Your task:
The required output is every entry below, copied exactly.

═════ Dataset extract

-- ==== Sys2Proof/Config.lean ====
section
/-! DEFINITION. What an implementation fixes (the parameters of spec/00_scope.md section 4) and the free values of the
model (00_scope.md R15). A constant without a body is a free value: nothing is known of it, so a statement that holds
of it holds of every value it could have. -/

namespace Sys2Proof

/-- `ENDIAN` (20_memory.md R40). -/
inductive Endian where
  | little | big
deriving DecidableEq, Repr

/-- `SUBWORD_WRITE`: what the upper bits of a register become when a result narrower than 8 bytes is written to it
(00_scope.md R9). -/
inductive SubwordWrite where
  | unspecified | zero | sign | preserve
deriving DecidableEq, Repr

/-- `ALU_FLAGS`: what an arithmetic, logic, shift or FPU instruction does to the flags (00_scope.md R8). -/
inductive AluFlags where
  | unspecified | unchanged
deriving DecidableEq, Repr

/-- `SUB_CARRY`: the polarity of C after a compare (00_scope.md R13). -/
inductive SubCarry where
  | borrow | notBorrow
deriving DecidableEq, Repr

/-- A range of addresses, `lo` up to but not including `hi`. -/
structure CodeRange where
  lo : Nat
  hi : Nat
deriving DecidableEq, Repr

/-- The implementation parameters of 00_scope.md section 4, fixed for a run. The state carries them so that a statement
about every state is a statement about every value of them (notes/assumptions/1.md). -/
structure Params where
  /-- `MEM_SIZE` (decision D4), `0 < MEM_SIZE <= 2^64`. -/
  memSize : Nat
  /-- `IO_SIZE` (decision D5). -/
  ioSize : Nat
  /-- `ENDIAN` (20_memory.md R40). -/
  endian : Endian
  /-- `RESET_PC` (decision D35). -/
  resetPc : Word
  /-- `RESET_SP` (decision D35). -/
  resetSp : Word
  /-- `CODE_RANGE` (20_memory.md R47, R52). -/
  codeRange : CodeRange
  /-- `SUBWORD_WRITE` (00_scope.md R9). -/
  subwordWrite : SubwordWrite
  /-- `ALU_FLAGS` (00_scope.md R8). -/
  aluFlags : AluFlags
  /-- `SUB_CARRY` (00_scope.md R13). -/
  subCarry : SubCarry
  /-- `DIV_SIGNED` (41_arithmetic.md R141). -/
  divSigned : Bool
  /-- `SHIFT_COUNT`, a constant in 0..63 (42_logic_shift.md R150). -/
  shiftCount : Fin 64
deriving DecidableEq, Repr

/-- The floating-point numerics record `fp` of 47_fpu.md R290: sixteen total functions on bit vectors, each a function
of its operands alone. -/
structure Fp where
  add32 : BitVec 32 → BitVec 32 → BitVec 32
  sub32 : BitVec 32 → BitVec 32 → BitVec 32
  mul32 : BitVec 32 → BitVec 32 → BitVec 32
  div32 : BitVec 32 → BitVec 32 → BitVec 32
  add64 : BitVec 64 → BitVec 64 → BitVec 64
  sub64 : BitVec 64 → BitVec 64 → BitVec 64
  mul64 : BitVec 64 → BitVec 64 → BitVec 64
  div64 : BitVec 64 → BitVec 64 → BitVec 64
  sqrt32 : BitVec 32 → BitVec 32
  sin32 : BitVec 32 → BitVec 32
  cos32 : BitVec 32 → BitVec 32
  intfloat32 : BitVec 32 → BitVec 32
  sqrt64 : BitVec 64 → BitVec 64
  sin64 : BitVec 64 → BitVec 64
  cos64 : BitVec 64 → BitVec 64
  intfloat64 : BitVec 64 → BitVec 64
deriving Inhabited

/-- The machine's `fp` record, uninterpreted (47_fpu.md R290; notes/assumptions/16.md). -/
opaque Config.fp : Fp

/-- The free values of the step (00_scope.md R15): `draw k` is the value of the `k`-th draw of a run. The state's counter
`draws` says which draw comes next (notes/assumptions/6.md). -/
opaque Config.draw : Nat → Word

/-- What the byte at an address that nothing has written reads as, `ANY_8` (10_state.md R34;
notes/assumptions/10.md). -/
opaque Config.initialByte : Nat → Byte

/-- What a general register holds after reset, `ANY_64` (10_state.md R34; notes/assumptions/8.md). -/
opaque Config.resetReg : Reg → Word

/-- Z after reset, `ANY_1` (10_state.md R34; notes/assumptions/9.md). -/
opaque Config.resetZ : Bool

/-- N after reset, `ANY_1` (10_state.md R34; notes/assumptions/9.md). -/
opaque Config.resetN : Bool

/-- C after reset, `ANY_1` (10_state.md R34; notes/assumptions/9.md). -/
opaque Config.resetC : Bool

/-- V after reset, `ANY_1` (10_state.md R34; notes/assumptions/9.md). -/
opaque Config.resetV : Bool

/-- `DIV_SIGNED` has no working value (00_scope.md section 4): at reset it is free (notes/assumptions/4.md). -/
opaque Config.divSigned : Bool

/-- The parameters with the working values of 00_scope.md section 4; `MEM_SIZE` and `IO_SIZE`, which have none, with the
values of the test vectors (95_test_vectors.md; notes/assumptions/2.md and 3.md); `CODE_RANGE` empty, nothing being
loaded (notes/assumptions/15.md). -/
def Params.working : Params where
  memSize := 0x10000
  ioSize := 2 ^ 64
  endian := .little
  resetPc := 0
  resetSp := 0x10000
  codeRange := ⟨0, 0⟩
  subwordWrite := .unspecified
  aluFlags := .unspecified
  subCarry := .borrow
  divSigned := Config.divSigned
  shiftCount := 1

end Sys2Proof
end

══════════

Exercise output:
-- ==== Sys2Proof/Config.lean ====
section
/-! DEFINITION. What an implementation fixes (the parameters of spec/00_scope.md section 4) and the free values of the
model (00_scope.md R15). A constant without a body is a free value: nothing is known of it, so a statement that holds
of it holds of every value it could have. -/

namespace Sys2Proof

/-- `ENDIAN` (20_memory.md R40). -/
inductive Endian where
  | little | big
deriving DecidableEq, Repr

/-- `SUBWORD_WRITE`: what the upper bits of a register become when a result narrower than 8 bytes is written to it
(00_scope.md R9). -/
inductive SubwordWrite where
  | unspecified | zero | sign | preserve
deriving DecidableEq, Repr

/-- `ALU_FLAGS`: what an arithmetic, logic, shift or FPU instruction does to the flags (00_scope.md R8). -/
inductive AluFlags where
  | unspecified | unchanged
deriving DecidableEq, Repr

/-- `SUB_CARRY`: the polarity of C after a compare (00_scope.md R13). -/
inductive SubCarry where
  | borrow | notBorrow
deriving DecidableEq, Repr

/-- A range of addresses, `lo` up to but not including `hi`. -/
structure CodeRange where
  lo : Nat
  hi : Nat
deriving DecidableEq, Repr

/-- The implementation parameters of 00_scope.md section 4, fixed for a run. The state carries them so that a statement
about every state is a statement about every value of them (notes/assumptions/1.md). -/
structure Params where
  /-- `MEM_SIZE` (decision D4), `0 < MEM_SIZE <= 2^64`. -/
  memSize : Nat
  /-- `IO_SIZE` (decision D5). -/
  ioSize : Nat
  /-- `ENDIAN` (20_memory.md R40). -/
  endian : Endian
  /-- `RESET_PC` (decision D35). -/
  resetPc : Word
  /-- `RESET_SP` (decision D35). -/
  resetSp : Word
  /-- `CODE_RANGE` (20_memory.md R47, R52). -/
  codeRange : CodeRange
  /-- `SUBWORD_WRITE` (00_scope.md R9). -/
  subwordWrite : SubwordWrite
  /-- `ALU_FLAGS` (00_scope.md R8). -/
  aluFlags : AluFlags
  /-- `SUB_CARRY` (00_scope.md R13). -/
  subCarry : SubCarry
  /-- `DIV_SIGNED` (41_arithmetic.md R141). -/
  divSigned : Bool
  /-- `SHIFT_COUNT`, a constant in 0..63 (42_logic_shift.md R150). -/
  shiftCount : Fin 64
deriving DecidableEq, Repr

/-- The floating-point numerics record `fp` of 47_fpu.md R290: sixteen total functions on bit vectors, each a function
of its operands alone. -/
structure Fp where
  add32 : BitVec 32 → BitVec 32 → BitVec 32
  sub32 : BitVec 32 → BitVec 32 → BitVec 32
  mul32 : BitVec 32 → BitVec 32 → BitVec 32
  div32 : BitVec 32 → BitVec 32 → BitVec 32
  add64 : BitVec 64 → BitVec 64 → BitVec 64
  sub64 : BitVec 64 → BitVec 64 → BitVec 64
  mul64 : BitVec 64 → BitVec 64 → BitVec 64
  div64 : BitVec 64 → BitVec 64 → BitVec 64
  sqrt32 : BitVec 32 → BitVec 32
  sin32 : BitVec 32 → BitVec 32
  cos32 : BitVec 32 → BitVec 32
  intfloat32 : BitVec 32 → BitVec 32
  sqrt64 : BitVec 64 → BitVec 64
  sin64 : BitVec 64 → BitVec 64
  cos64 : BitVec 64 → BitVec 64
  intfloat64 : BitVec 64 → BitVec 64
deriving Inhabited

/-- The machine's `fp` record, uninterpreted (47_fpu.md R290; notes/assumptions/16.md). -/
opaque Config.fp : Fp

/-- The free values of the step (00_scope.md R15): `draw k` is the value of the `k`-th draw of a run. The state's counter
`draws` says which draw comes next (notes/assumptions/6.md). -/
opaque Config.draw : Nat → Word

/-- What the byte at an address that nothing has written reads as, `ANY_8` (10_state.md R34;
notes/assumptions/10.md). -/
opaque Config.initialByte : Nat → Byte

/-- What a general register holds after reset, `ANY_64` (10_state.md R34; notes/assumptions/8.md). -/
opaque Config.resetReg : Reg → Word

/-- Z after reset, `ANY_1` (10_state.md R34; notes/assumptions/9.md). -/
opaque Config.resetZ : Bool

/-- N after reset, `ANY_1` (10_state.md R34; notes/assumptions/9.md). -/
opaque Config.resetN : Bool

/-- C after reset, `ANY_1` (10_state.md R34; notes/assumptions/9.md). -/
opaque Config.resetC : Bool

/-- V after reset, `ANY_1` (10_state.md R34; notes/assumptions/9.md). -/
opaque Config.resetV : Bool

/-- `DIV_SIGNED` has no working value (00_scope.md section 4): at reset it is free (notes/assumptions/4.md). -/
opaque Config.divSigned : Bool

/-- The parameters with the working values of 00_scope.md section 4; `MEM_SIZE` and `IO_SIZE`, which have none, with the
values of the test vectors (95_test_vectors.md; notes/assumptions/2.md and 3.md); `CODE_RANGE` empty, nothing being
loaded (notes/assumptions/15.md). -/
def Params.working : Params where
  memSize := 0x10000
  ioSize := 2 ^ 64
  endian := .little
  resetPc := 0
  resetSp := 0x10000
  codeRange := ⟨0, 0⟩
  subwordWrite := .unspecified
  aluFlags := .unspecified
  subCarry := .borrow
  divSigned := Config.divSigned
  shiftCount := 1

end Sys2Proof
end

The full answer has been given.